Plaintiff sues in damages for injuries received while in the employ of the defendant corhpany, and in the alternative sues under the Workmen’s Compensation Act.
Defendant recognized its liability to plaintiff under said act, and had been paying plaintiff $10 a week for 25 weeks when this suit was filed.
Defendant pleads that plaintiff, having thus agreed to receive payment under said act, and actually received many payments, is estopped from contending that defendant’s liability is not under said act, but for damages as for ordinary tort.
In Summers v. Woodward, Wight & Co., 142 La. 241, 76 South. 674, this court said:
“Where an employer pays the wages of an injured employé in full for a number of weeks, and subsequently in part, and, holding a policy of 'insurance, taken out with express reference to the Burke-Roberts Employers’ Liability Act (Act No. 20 of 1914), obtains receipts showing such payments as for wages to which the employé was entitled under the Louisiana Workmen’s Compensation Act, upon which it obtains reimbursement from the insurance company, the question whether the injury of the employé entitles him to compensation under the act will be regarded as eliminated.”
We think the estoppel well pleaded. Counsel for plaintiff seek to avoid it by contending that plaintiff was assured by defendant that he would be waiving none of his rights by receiving these payments. If any such assurance was given, it was after plaintiff had already been receiving the payments, and the meaning of it was simply that by receiving the payments the plaintiff would not be waiving his right to claim compensation as for total liability. There was no question between the parties at that time of plaintiff having, or pretending to, any other rights.
Defendant does not contest that plaintiff is entitled to compensation as for total disability; that is, to $10 a week for 400 weeks.

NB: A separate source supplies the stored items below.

/-! ## Decoding an encoded command -/

/-- A word whose fields are those of a well-formed command decodes to it. -/
theorem decode_of_eq_encode {w : Word} {i : Instr} (hi : i.wellFormed = true) (hw : w = encode i) : decode w = .ok i := by
  cases i with
  | tblw tid idx val =>
    obtain ⟨hz, hval, hidx, htid, hopc⟩ := (eq_formatT w _ _ _ _ _).mp hw
    have htid8 : ¬ 8 ≤ tid.toNat := Nat.not_le.mpr (of_decide_eq_true hi)
    rw [decode_tblw (congrArg BitVec.toNat hopc), hz, hval, hidx, htid, if_neg (not_not.mpr rfl), if_neg htid8]
  | tblc =>
    obtain ⟨hz, hopc⟩ := (eq_formatN w _ _).mp hw
    rw [decode_tblc (congrArg BitVec.toNat hopc), hz]
    rfl
  | desb dir =>
    obtain ⟨hz, hdir, hopc⟩ := (eq_formatB w _ _ _).mp hw
    rw [decode_desb (congrArg BitVec.toNat hopc), hz, dirOfBit_of_extract hdir]
    rfl
  | ivgen =>
    obtain ⟨hz, hopc⟩ := (eq_formatN w _ _).mp hw
    rw [decode_ivgen (congrArg BitVec.toNat hopc), hz]
    rfl
  | pass dir ksel ivsel =>
    obtain ⟨hz, hivsel, hksel, hdir, hopc⟩ := (eq_formatP w _ _ _ _ _).mp hw
    have hivsel0 : ¬ ivsel = 0#2 := of_decide_eq_true hi
    rw [decode_pass (congrArg BitVec.toNat hopc), hz, hivsel, keySelOfBit_of_extract hksel, dirOfBit_of_extract hdir,
      if_neg (not_not.mpr rfl), if_neg hivsel0]
  | edee mode =>
    obtain ⟨hz, hmode, hopc⟩ := (eq_formatB w _ _ _).mp hw
    rw [decode_edee (congrArg BitVec.toNat hopc), hz, modeOfBit_of_extract hmode]
    rfl
  | eded mode =>
    obtain ⟨hz, hmode, hopc⟩ := (eq_formatB w _ _ _).mp hw
    rw [decode_eded (congrArg BitVec.toNat hopc), hz, modeOfBit_of_extract hmode]
    rfl

/-- Settles O1: the fields of the encoder's word, read off format by format, are those the decoder asks for. -/
theorem decodeOfEncodeIsTheCommand : Obligations.DecodeOfEncodeIsTheCommand :=
  fun _ hi => decode_of_eq_encode hi rfl

/-! ## Encoding a decoded word -/

/-- What the decoder accepts is a well-formed command, and the word is its encoding. -/
theorem eq_encode_of_decode {w : Word} {i : Instr} (h : decode w = .ok i) : i.wellFormed = true ∧ w = encode i := by
  have opc : ∀ k : BitVec 8, (w.extractLsb' 0 8).toNat = k.toNat → w.extractLsb' 0 8 = k :=
    fun _ => BitVec.eq_of_toNat_eq
  rcases opcode_cases (w.extractLsb' 0 8).toNat with ho | ho | ho | ho | ho | ho | ho | ho
  · obtain ⟨hz, htid, rfl⟩ := twoChecks_eq_ok.mp (decode_tblw ho ▸ h)
    exact ⟨decide_eq_true (Nat.lt_of_not_le htid),
      (eq_formatT w _ _ _ _ _).mpr ⟨not_not.mp hz, rfl, rfl, rfl, opc 1#8 ho⟩⟩
  · obtain ⟨hz, rfl⟩ := unlessReserved_eq_ok.mp (decode_tblc ho ▸ h)
    exact ⟨rfl, (eq_formatN w _ _).mpr ⟨hz, opc 2#8 ho⟩⟩
  · obtain ⟨hz, rfl⟩ := unlessReserved_eq_ok.mp (decode_desb ho ▸ h)
    exact ⟨rfl, (eq_formatB w _ _ _).mpr ⟨hz, extract_eq_dirBit w 8, opc 3#8 ho⟩⟩
  · obtain ⟨hz, rfl⟩ := unlessReserved_eq_ok.mp (decode_ivgen ho ▸ h)
    exact ⟨rfl, (eq_formatN w _ _).mpr ⟨hz, opc 4#8 ho⟩⟩
  · obtain ⟨hz, hivsel, rfl⟩ := twoChecks_eq_ok.mp (decode_pass ho ▸ h)
    exact ⟨decide_eq_true hivsel, (eq_formatP w _ _ _ _ _).mpr
      ⟨not_not.mp hz, rfl, extract_eq_keySelBit w 9, extract_eq_dirBit w 8, opc 5#8 ho⟩⟩
  · obtain ⟨hz, rfl⟩ := unlessReserved_eq_ok.mp (decode_edee ho ▸ h)
    exact ⟨rfl, (eq_formatB w _ _ _).mpr ⟨hz, extract_eq_modeBit w 8, opc 6#8 ho⟩⟩
  · obtain ⟨hz, rfl⟩ := unlessReserved_eq_ok.mp (decode_eded ho ▸ h)
    exact ⟨rfl, (eq_formatB w _ _ _).mpr ⟨hz, extract_eq_modeBit w 8, opc 7#8 ho⟩⟩
  · cases decode_undefined ho ▸ h
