/-- One tile (R113, R114 and the register blocks of later chapters). -/
structure Tile where
  /-- `TILE_STATE.STATE` (R114). Reset 0x02 STARTING. -/
  unit : UnitSt := .starting
  /-- Cause in the out list (R73). Reset 0. -/
  cause : Nat := 0
  /-- `TILE_STATE.TRAP` (R114). Reset 0. -/
  trap : BitVec 8 := 0
  /-- `TRAP_INFO` (R114). Reset 0. -/
  trapInfo : BitVec 64 := 0
  /-- `STORE_ECC` (R114). Reset 0. -/
  eccCorrected : BitVec 32 := 0
  /-- Pages of the code page that the sequencer's 64 KiB instruction cache holds, latest first (R113, R149). Reset empty: DESIGN
  CHOICE, log entry 4. -/
  icache : List Nat := []
  /-- The uncorrected count of `STORE_ECC` (R114). Reset 0. -/
  eccUncorrected : BitVec 32 := 0
  /-- `CPL_BASE` (R114). Firmware value at S13 (R9); reset 0: DESIGN CHOICE, log entry 4. -/
  cplBase : Nat := 0
  /-- Semaphores 0–31 where not zero (R114, R118). Reset 0. -/
  sems : KV Sem := []
  /-- Descriptor slots 0–255 in use (R115); `TILE_INFLIGHT.SLOTS` is their number. Reset empty. -/
  slots : KV DescSlot := []
  /-- Remote signals under way of descriptors that hold no slot, by their number in the plan: the outcomes they complete with (R119).
  Reset empty. -/
  signalsOut : KV Outc := []
  /-- Descriptors that this tile has been the first to split, and the splits of which it has taken a share: first tile and number, the
  latest 1,024 (R82). Reset 0, empty. -/
  splits : Nat := 0
  splitsTaken : List (Nat × Nat) := []
  /-- Share queue (R126); `TILE_INFLIGHT.SHARES` is its length. Reset empty. -/
  shares : List Share := []
  /-- Shares this lead holds for a full queue: target tile and share (R126). Reset empty. -/
  retry : List (TileRef × Share) := []
  /-- Plan queue, by rising logical step (R40). Reset empty. -/
  queue : List Plan := []
  /-- The plan started at the last plan start and not done (R46). Reset none. -/
  running : Option Plan := none
  /-- `TILE_PLAN.STEP` (R114). Reset 0. -/
  planStep : Nat := 0
  /-- The tile's core clock (R6): core time, in units of which one core-clock edge takes 10, reached at a time of the package's
  clock. Both are taken anew when the clock's period changes (R443, R449). Reset 0. -/
  core : Nat := 0
  coreAt : Nat := 0
  /-- Wall step and time of the tick that started the plan, and its core time (R59, R128). Reset 0. -/
  planWall : Nat := 0
  planAt : Nat := 0
  planCore : Nat := 0
  /-- Logical steps whose plans this tile has started, newest first (R45). Reset empty. -/
  started : List Nat := []
  /-- `TILE_PLAN_POS.ADMITTED`, `.COMPLETED` (R114). Reset 0. -/
  admitted : Nat := 0
  completed : Nat := 0
  /-- Status of the running or last plan for PLAN_STATUS and STEP_REPORT (R50). Reset OK. -/
  planOutc : Outc := {}
  /-- Outcomes of the running plan's descriptors that are not plain OK, by index. Reset empty. -/
  planOuts : KV Outc := []
  /-- PLAN_STATUS detail of the last 16 steps (R50). Reset empty. -/
  history : List PlanHist := []
  /-- Measured energy of the last 16 plans (R62). Reset empty. -/
  energies : List Nat := []
  /-- Counter 18 at the start of the plan, for its measured energy (R62, R447). Reset 0. -/
  energyMark : BitVec 64 := 0
  /-- Arrival slots where not zero: 4c + k to (step, count) (R55, R56). Reset 0. -/
  arr : KV (BitVec 48 × BitVec 32) := []
  /-- `ARR_LATE` (R56). Reset 0. -/
  arrLate : BitVec 32 := 0
  /-- Step mark of the last LATE_ARRIVAL and RANGE_FAULT events: (running a plan, step) (R55, R111). Reset none. -/
  lateMark : Option (Bool × Nat) := none
  faultMark : Option (Bool × Nat) := none
  /-- Arrival trackers (R337). Reset empty. -/
  trackers : List Tracker := []
  /-- Fault record (R110). Reset 0. -/
  fault : FaultRec := {}
  /-- `FAULT_COUNT` (R110). Reset 0. -/
  faultCount : BitVec 32 := 0
  /-- Counters of R72, 0–18, where not zero. Reset 0. -/
  counters : KV (BitVec 64) := []
  /-- Activity counters of R444, 0–23, where not zero. Reset 0. -/
  activity : KV (BitVec 64) := []
  /-- Translation cache, most recently used first (R102). Reset empty. -/
  xlt : List XEntry := []
  /-- Work store bytes that are not zero (R113). Reset: DESIGN CHOICE zero, log entry 4. -/
  ws : List Host.Cell := []
  /-- Accumulator values that are not zero: 32 row + column (R113). Reset: DESIGN CHOICE zero, log entry 4. -/
  acc : KV (BitVec 32) := []
  /-- Engine queues: matrix 0, vector 1, DMA 2–5, attention 6, Pewter 7; slot numbers (R116). Reset empty. -/
  queues : KV (List Nat) := []
  /-- Core time at which each engine is free again, and the last pause of R61 on it: from and to, by queue (R61, R116). Reset
  empty. -/
  engineFree : KV Nat := []
  pauses : KV (Nat × Nat) := []
  /-- Core time at which the last MATMUL completes (R137). Reset 0. -/
  mxEnd : Nat := 0
  /-- MATMULs on the engine whose rows may still be awaited or whose groups may still run, newest first (R138, R139). Reset empty. -/
  mxRuns : List MxRun := []
  /-- ACC_DRAINs: first row, rows, and the core time at which the drain path starts, newest first; and the core time at which the
  last completes (R139). Reset empty, 0. -/
  drains : List (Nat × Nat × Nat) := []
  drainEnd : Nat := 0
  /-- Core time at which group 7 ends a warm hold (R138). Reset none. -/
  holdEnd : Option Nat := none
  /-- `DMA_STATUS.HALTED` channels and `DMA_POISON_c` (R205). Reset 0. -/
  dmaHalted : BitVec 4 := 0
  dmaPoison : KV (BitVec 64) := []
  /-- `DMA_SLOW.HALF_RUNS`, elements moved singly, `DMA_REUSE.HITS` (R205). Reset 0. -/
  halfRuns : BitVec 32 := 0
  singles : Nat := 0
  reuse : BitVec 32 := 0
  /-- Append buffer slots (R214). Reset empty. -/
  kv : List KvSlot := []
  /-- Blocks that are spilled (R225). Reset empty. -/
  spills : List KvSpill := []
  /-- `KV_RESERVE` (R216). Reset 0. -/
  kvReserve : BitVec 19 := 0
  /-- `KV_SPILL_COUNT`, `KV_FLUSH_COUNT`, `ATTN_COUNT` (R216). Reset 0. -/
  spillBlocks : BitVec 32 := 0
  spillWrites : BitVec 32 := 0
  flushBlocks : BitVec 32 := 0
  attnItems : BitVec 32 := 0
  attnStale : BitVec 32 := 0
  /-- A tick has passed and the tails of this tile's planes are not forwarded yet (R358). Reset false. -/
  tailDue : Bool := false
  /-- Blocks that began to spill since the last tick, by logical step (R225). Reset empty. -/
  spillSteps : KV Nat := []
  /-- What the attention front end has fetched from other packages for the next append, reads that failed, and
  transactions it waits for (R220, R224). Reset empty. -/
  frontFetched : List (Nat × List (BitVec 8)) := []
  frontFails : List (Nat × Nat × Code × Code) := []
  frontWaits : List (BitVec 16) := []
  /-- Attention items in the order they reached the tile (R240). Reset empty. -/
  items : List AttnItem := []
  /-- Sequences of the ATTENTION descriptors this tile leads (R245). Reset empty. -/
  leads : List SeqRun := []
  /-- Pewter state. -/
  pewter : Pewter := {}
  /-- Memory state of the slice. -/
  mem : TileMem := {}
  /-- Tin-fill level, µW, and the time it was taken (R451). Reset none. -/
  fill : Option (Nat × Nat) := none
  /-- `DROOP.EVENTS`, entries in the step, droop in progress and since when, last DROOP_HIGH (R449, R454). Reset 0. -/
  droopEvents : BitVec 32 := 0
  droopStep : Nat := 0
  droopSince : Option Nat := none
  droopHighAt : Option Nat := none
  /-- `DROOP_CFG.THRESH_MV` (R454). Firmware value at S13 (R9); reset 0: DESIGN CHOICE, log entry 4. -/
  droopThresh : BitVec 8 := 0
  /-- Last KA results: set mask run and sets failed (R399). Reset 0. -/
  kaRun : BitVec 8 := 0
  kaFailed : BitVec 8 := 0
  /-- Activity counters at the step's start, for the model energy of the step (R445). Reset empty. -/
  actMark : KV (BitVec 64) := []
  /-- Activity counters at the last sample of the head die's diode, for the die's model power (R462, R470). Reset empty. -/
  heatMark : KV (BitVec 64) := []
  /-- Work of the engines: that of the step, and of the last 64 µs (R447, R451); and the activity counters as the last entry found them.
  Reset empty. -/
  spans : List JobSpan := []
  spanMark : KV (BitVec 64) := []
  deriving DecidableEq, Repr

The judgnient appealed from, which was for $15,000 damages, is therefore set aside, the plea of estoppel is sustained, and it is now ordered, adjudged, and decreed that the plaintiff, John A. S. Gray, have judgment condemning the defendant, New Orleans Dry Dock & Ship Building Company, to pay him $10 each week for 400 consecutive weeks, less the payments already made, and that the defendant pay the costs of the lower court and the plaintiff those of the appeal.
MONROE, C. J., takes no part, not having heard the argument. O’NIELL, J., dissents.